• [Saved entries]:

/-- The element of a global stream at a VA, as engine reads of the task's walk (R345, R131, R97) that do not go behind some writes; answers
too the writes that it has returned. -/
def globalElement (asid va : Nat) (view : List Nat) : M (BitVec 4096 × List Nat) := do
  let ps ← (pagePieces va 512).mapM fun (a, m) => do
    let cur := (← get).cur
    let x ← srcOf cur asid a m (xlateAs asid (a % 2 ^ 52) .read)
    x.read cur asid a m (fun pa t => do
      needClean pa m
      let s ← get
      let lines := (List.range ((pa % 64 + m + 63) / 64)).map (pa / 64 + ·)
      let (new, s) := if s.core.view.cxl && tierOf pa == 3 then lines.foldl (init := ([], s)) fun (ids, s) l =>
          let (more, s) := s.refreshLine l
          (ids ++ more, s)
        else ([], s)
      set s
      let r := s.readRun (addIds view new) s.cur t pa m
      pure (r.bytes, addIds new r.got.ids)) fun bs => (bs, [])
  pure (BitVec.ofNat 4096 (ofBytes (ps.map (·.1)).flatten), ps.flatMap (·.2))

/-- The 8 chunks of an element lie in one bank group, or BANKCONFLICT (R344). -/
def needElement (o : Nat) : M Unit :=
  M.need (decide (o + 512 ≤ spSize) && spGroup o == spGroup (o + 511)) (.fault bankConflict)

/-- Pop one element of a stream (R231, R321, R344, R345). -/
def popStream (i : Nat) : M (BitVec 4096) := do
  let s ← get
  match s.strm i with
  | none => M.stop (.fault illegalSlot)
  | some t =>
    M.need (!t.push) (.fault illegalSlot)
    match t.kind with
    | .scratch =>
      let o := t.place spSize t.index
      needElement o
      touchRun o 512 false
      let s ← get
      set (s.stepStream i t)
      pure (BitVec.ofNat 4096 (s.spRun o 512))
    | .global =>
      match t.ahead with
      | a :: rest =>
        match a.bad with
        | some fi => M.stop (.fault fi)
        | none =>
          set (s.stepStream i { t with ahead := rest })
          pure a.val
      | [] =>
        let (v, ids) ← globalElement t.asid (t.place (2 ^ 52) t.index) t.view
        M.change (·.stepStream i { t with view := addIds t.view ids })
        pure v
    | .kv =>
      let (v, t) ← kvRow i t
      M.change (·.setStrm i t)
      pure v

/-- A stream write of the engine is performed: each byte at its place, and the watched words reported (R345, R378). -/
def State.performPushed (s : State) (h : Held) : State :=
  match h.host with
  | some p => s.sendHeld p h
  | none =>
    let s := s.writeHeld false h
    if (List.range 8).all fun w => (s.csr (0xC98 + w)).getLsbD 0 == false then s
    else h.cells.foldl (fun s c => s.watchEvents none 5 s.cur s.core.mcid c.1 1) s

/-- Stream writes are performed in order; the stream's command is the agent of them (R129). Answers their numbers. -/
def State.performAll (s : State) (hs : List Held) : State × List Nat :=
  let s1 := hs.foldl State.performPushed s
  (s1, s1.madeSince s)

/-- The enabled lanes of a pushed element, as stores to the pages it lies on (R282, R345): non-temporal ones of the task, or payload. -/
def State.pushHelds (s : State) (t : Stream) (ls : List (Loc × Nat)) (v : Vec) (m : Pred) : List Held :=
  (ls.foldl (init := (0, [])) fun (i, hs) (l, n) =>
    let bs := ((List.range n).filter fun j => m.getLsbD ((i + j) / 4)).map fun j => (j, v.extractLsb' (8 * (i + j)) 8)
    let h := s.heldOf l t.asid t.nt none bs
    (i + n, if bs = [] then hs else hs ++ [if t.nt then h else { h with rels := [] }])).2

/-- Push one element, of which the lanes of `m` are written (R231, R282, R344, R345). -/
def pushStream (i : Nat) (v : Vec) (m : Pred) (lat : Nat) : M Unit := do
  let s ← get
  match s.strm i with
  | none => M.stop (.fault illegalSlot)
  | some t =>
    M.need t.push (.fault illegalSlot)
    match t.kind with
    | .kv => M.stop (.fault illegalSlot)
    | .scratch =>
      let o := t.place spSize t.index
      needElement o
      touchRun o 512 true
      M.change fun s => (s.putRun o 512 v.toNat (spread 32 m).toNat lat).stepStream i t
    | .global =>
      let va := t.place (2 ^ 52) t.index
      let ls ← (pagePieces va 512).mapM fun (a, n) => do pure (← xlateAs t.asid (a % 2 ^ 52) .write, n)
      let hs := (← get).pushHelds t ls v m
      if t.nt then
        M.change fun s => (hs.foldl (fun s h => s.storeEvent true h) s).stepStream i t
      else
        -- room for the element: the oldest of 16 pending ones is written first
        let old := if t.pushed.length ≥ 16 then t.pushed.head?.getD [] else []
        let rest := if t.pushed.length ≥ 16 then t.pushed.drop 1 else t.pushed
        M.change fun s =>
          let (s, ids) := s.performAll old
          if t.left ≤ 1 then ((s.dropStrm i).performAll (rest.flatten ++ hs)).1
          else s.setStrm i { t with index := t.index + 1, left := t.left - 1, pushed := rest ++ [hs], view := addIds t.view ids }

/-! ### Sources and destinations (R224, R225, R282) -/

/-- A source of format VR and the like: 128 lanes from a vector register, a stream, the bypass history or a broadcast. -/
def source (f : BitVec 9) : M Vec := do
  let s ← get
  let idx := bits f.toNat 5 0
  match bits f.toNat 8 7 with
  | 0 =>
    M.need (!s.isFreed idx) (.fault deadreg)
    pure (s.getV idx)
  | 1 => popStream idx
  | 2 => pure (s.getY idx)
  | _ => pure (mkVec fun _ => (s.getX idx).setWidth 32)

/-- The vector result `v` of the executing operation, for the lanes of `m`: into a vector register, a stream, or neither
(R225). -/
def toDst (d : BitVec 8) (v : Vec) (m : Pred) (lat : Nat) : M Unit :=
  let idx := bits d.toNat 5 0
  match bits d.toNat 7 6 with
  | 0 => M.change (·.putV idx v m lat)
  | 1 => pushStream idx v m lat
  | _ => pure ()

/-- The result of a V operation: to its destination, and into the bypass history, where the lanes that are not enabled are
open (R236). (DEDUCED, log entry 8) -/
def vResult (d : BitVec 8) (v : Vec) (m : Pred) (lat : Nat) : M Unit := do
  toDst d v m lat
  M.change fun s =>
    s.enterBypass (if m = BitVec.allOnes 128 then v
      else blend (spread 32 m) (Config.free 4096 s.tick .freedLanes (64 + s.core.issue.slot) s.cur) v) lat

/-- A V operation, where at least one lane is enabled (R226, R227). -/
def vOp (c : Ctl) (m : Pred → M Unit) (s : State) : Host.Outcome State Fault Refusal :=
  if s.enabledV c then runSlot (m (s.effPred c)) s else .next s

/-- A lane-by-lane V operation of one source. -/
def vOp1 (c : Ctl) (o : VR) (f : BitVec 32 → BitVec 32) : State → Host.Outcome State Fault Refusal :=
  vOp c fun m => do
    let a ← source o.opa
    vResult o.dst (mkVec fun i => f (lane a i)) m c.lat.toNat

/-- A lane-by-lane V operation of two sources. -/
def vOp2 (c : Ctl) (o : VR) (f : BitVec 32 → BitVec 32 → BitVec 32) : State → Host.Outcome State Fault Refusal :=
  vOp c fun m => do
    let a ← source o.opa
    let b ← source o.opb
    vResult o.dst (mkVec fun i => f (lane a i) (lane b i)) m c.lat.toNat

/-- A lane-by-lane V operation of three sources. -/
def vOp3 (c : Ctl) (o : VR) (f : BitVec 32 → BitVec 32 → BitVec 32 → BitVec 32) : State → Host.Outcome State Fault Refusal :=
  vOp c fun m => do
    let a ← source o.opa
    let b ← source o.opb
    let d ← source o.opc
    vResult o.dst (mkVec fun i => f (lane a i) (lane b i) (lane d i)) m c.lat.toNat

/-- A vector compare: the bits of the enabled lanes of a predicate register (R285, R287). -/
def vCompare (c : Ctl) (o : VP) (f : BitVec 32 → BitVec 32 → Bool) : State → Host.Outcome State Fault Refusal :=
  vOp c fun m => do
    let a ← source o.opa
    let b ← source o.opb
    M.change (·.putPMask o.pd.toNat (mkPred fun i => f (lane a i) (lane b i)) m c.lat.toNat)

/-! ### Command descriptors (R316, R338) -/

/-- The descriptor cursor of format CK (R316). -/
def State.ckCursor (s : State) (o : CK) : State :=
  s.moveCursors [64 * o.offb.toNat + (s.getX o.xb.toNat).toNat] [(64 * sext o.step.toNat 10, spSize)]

• [Task directions]:
Repeat exactly the lines of the data from the first one through the line with "let (new, s)", both of them included.

• [Result of the exercise]:
/-- The element of a global stream at a VA, as engine reads of the task's walk (R345, R131, R97) that do not go behind some writes; answers
too the writes that it has returned. -/
def globalElement (asid va : Nat) (view : List Nat) : M (BitVec 4096 × List Nat) := do
  let ps ← (pagePieces va 512).mapM fun (a, m) => do
    let cur := (← get).cur
    let x ← srcOf cur asid a m (xlateAs asid (a % 2 ^ 52) .read)
    x.read cur asid a m (fun pa t => do
      needClean pa m
      let s ← get
      let lines := (List.range ((pa % 64 + m + 63) / 64)).map (pa / 64 + ·)
      let (new, s) := if s.core.view.cxl && tierOf pa == 3 then lines.foldl (init := ([], s)) fun (ids, s) l =>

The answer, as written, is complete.